After locating the line that contains "nothing else. -/" in the data below, set down exactly that line and each one after it through the line that contains "arrived (R228). -/", and nothing more.

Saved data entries
= = =

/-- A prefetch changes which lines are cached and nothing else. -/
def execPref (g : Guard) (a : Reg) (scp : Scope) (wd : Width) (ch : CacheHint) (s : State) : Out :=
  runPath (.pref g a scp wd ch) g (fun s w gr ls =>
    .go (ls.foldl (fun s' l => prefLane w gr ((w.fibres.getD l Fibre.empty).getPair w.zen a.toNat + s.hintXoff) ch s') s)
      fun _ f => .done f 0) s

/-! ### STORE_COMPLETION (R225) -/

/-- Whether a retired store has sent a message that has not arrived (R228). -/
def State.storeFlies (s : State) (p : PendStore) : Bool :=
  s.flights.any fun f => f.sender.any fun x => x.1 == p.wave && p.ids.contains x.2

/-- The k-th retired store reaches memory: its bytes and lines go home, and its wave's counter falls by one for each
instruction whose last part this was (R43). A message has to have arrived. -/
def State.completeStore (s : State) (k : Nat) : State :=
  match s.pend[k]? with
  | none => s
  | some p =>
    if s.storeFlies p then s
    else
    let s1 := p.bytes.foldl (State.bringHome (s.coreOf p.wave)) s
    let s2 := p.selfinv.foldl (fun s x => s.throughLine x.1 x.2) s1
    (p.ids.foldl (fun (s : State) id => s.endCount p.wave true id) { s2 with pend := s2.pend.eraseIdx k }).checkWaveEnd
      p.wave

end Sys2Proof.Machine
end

= = =

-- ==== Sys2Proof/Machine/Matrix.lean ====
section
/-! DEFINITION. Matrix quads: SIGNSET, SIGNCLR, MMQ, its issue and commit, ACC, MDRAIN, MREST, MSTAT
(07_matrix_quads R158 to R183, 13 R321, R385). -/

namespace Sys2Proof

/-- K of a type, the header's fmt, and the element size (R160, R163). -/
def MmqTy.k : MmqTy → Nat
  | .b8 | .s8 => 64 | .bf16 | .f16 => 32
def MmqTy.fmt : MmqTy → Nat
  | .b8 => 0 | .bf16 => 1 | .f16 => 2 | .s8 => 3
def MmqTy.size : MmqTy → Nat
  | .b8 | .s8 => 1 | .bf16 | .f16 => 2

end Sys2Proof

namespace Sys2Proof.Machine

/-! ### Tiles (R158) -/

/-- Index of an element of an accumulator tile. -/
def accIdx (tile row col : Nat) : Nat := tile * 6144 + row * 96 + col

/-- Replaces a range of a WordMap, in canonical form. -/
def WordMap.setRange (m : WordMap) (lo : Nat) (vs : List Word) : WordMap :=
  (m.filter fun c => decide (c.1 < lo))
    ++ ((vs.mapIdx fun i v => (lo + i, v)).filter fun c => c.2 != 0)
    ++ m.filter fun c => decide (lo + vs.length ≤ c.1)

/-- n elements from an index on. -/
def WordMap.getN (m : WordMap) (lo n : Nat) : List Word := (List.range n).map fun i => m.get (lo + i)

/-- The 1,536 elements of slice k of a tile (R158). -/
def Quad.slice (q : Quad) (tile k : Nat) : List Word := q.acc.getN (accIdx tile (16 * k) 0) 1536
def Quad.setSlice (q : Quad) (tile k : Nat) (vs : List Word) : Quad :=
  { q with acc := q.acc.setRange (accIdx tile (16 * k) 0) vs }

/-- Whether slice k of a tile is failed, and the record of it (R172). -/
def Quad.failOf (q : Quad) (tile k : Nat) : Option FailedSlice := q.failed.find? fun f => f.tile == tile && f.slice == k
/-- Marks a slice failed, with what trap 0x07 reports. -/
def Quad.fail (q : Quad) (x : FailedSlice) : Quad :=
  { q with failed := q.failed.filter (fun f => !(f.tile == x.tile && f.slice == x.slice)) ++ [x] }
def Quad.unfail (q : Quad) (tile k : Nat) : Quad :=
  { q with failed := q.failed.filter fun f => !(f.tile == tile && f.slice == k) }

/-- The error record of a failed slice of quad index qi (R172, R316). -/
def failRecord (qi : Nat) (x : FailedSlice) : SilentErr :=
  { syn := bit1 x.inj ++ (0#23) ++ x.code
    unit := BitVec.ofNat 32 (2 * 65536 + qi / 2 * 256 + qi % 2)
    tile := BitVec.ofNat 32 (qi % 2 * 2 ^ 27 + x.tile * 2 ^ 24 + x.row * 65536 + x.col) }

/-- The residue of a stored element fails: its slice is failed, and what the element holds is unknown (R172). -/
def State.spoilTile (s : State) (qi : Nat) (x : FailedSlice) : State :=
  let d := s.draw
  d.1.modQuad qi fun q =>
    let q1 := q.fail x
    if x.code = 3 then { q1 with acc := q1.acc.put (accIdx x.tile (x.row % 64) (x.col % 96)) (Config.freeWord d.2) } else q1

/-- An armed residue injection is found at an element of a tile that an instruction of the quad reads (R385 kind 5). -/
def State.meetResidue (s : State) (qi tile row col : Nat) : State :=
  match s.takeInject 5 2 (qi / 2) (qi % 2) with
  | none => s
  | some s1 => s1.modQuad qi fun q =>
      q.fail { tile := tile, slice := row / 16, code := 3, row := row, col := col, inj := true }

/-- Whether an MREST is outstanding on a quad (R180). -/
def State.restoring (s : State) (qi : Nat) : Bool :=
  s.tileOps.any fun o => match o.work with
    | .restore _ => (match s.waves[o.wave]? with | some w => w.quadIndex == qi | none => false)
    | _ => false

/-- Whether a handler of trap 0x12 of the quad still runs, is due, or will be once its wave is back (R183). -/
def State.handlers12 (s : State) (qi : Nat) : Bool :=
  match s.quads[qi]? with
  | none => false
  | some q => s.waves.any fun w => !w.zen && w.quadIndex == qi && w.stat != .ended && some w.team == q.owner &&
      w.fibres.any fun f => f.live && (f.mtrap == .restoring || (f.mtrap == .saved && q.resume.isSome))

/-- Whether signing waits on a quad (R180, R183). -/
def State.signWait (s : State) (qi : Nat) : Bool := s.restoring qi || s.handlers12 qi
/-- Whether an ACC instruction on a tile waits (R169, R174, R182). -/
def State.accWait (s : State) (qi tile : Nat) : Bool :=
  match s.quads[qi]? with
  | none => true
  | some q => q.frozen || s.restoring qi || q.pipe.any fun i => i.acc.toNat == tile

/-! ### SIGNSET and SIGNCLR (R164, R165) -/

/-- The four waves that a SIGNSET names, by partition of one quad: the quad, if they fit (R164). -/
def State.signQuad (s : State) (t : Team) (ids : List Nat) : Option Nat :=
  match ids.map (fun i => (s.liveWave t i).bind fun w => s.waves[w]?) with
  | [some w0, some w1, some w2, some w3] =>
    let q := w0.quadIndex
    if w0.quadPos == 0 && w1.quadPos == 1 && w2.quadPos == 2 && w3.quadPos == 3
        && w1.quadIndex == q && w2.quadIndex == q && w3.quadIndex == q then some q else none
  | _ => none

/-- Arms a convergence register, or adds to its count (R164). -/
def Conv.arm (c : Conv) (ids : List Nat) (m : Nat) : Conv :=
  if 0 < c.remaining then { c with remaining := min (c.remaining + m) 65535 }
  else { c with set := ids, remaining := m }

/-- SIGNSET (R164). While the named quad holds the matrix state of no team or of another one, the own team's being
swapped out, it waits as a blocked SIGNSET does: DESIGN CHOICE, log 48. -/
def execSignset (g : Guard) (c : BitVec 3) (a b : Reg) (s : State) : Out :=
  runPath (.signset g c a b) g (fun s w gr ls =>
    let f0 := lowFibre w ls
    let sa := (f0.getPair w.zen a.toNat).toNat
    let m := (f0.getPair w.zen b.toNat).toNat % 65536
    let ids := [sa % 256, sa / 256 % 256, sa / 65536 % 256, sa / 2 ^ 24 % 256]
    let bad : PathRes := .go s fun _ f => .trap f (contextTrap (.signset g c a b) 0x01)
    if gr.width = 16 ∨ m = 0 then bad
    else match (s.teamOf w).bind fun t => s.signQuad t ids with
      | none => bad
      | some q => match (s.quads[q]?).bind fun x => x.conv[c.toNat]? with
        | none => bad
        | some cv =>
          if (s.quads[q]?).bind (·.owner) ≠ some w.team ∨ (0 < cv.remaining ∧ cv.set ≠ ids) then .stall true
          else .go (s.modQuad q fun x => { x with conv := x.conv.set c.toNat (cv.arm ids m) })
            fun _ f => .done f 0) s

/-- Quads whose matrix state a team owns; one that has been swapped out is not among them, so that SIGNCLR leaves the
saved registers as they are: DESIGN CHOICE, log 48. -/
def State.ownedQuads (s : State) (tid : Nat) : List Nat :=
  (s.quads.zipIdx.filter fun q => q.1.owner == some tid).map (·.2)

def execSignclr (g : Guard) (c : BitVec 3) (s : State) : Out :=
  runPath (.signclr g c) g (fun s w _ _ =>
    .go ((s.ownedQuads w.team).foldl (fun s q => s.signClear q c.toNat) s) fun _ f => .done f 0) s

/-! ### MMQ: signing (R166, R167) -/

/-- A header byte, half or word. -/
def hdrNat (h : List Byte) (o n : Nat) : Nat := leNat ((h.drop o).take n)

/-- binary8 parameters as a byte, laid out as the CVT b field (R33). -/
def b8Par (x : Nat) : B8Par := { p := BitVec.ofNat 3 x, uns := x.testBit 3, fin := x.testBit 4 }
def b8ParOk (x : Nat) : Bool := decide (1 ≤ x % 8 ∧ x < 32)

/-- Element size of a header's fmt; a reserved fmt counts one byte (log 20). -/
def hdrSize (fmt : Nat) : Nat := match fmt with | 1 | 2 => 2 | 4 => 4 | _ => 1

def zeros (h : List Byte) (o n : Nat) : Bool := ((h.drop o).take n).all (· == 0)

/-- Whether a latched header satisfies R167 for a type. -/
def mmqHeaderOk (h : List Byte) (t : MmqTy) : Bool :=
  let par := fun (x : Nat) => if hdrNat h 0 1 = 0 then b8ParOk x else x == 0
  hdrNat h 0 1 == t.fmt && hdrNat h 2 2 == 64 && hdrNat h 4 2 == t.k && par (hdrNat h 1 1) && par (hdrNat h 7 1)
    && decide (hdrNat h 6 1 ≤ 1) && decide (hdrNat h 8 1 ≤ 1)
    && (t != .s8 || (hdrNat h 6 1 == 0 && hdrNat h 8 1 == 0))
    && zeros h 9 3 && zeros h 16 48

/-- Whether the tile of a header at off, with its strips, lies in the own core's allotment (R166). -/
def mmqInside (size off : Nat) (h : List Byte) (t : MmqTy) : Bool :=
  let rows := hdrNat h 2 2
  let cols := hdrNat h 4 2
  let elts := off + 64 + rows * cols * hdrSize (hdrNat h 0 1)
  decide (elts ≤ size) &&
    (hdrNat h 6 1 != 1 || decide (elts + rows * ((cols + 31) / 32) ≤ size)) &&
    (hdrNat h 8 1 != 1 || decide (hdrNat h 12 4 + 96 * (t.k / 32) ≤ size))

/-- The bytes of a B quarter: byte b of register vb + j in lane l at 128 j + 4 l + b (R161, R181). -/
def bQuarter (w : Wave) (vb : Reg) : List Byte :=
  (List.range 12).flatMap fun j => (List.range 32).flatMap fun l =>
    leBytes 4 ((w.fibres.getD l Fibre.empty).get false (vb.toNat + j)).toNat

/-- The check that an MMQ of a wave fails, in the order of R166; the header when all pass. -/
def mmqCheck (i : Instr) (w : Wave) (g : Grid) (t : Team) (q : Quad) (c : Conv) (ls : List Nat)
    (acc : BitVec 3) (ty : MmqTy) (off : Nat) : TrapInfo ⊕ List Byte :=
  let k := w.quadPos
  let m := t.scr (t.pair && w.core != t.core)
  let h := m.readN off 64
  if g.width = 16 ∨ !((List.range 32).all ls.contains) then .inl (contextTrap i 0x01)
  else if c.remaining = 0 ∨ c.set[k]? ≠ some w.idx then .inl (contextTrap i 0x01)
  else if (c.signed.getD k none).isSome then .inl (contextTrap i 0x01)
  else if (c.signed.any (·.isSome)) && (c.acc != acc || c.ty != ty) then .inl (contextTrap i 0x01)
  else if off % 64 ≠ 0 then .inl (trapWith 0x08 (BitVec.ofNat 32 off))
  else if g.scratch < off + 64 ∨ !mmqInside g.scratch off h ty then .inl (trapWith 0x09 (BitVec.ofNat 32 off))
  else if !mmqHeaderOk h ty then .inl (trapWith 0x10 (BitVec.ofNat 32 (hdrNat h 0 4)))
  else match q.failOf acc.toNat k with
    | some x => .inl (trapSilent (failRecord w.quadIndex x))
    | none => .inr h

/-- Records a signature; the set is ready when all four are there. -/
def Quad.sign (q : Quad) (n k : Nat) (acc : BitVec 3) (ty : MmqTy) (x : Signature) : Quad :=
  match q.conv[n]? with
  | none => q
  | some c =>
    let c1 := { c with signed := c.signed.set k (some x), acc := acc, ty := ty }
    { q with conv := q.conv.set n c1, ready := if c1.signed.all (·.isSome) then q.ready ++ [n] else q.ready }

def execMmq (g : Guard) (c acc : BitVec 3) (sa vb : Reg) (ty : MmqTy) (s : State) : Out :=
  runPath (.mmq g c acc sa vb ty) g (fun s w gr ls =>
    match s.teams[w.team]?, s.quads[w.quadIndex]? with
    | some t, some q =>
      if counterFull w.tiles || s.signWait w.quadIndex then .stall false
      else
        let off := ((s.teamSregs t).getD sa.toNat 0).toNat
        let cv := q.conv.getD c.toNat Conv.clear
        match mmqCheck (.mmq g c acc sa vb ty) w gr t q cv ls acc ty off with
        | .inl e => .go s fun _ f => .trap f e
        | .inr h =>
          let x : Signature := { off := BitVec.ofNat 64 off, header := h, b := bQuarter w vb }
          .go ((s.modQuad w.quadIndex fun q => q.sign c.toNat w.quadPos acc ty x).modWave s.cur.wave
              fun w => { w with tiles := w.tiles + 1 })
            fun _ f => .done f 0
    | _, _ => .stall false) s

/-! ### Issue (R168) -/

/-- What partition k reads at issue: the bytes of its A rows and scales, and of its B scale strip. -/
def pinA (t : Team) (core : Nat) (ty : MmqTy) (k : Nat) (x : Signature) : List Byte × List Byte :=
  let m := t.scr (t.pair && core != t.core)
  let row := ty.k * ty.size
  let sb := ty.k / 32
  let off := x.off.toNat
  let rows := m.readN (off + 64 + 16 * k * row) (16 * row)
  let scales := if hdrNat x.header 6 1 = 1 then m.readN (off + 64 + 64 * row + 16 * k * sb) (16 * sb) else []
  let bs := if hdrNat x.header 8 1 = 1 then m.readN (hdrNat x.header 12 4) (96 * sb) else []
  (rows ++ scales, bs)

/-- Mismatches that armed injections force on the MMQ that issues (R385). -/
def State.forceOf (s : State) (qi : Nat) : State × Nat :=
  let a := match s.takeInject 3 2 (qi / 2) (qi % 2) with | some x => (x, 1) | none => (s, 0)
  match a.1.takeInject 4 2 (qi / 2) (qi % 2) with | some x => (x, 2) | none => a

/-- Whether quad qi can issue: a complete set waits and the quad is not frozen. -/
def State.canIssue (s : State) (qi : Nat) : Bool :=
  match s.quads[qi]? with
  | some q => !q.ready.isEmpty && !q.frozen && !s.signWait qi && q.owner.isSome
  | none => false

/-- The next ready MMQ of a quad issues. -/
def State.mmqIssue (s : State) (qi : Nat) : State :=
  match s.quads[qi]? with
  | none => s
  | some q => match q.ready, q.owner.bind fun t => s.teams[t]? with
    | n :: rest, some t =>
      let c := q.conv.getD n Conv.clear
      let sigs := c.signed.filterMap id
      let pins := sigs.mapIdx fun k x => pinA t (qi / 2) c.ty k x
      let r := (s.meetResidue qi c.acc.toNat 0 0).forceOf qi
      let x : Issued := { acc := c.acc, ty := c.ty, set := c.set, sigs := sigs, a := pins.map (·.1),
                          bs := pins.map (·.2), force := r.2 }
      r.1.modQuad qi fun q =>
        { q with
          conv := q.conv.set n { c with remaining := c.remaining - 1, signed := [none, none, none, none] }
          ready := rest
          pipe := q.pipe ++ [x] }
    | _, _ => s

= = =

OUTPUT »
/-- A prefetch changes which lines are cached and nothing else. -/
def execPref (g : Guard) (a : Reg) (scp : Scope) (wd : Width) (ch : CacheHint) (s : State) : Out :=
  runPath (.pref g a scp wd ch) g (fun s w gr ls =>
    .go (ls.foldl (fun s' l => prefLane w gr ((w.fibres.getD l Fibre.empty).getPair w.zen a.toNat + s.hintXoff) ch s') s)
      fun _ f => .done f 0) s

/-! ### STORE_COMPLETION (R225) -/

/-- Whether a retired store has sent a message that has not arrived (R228). -/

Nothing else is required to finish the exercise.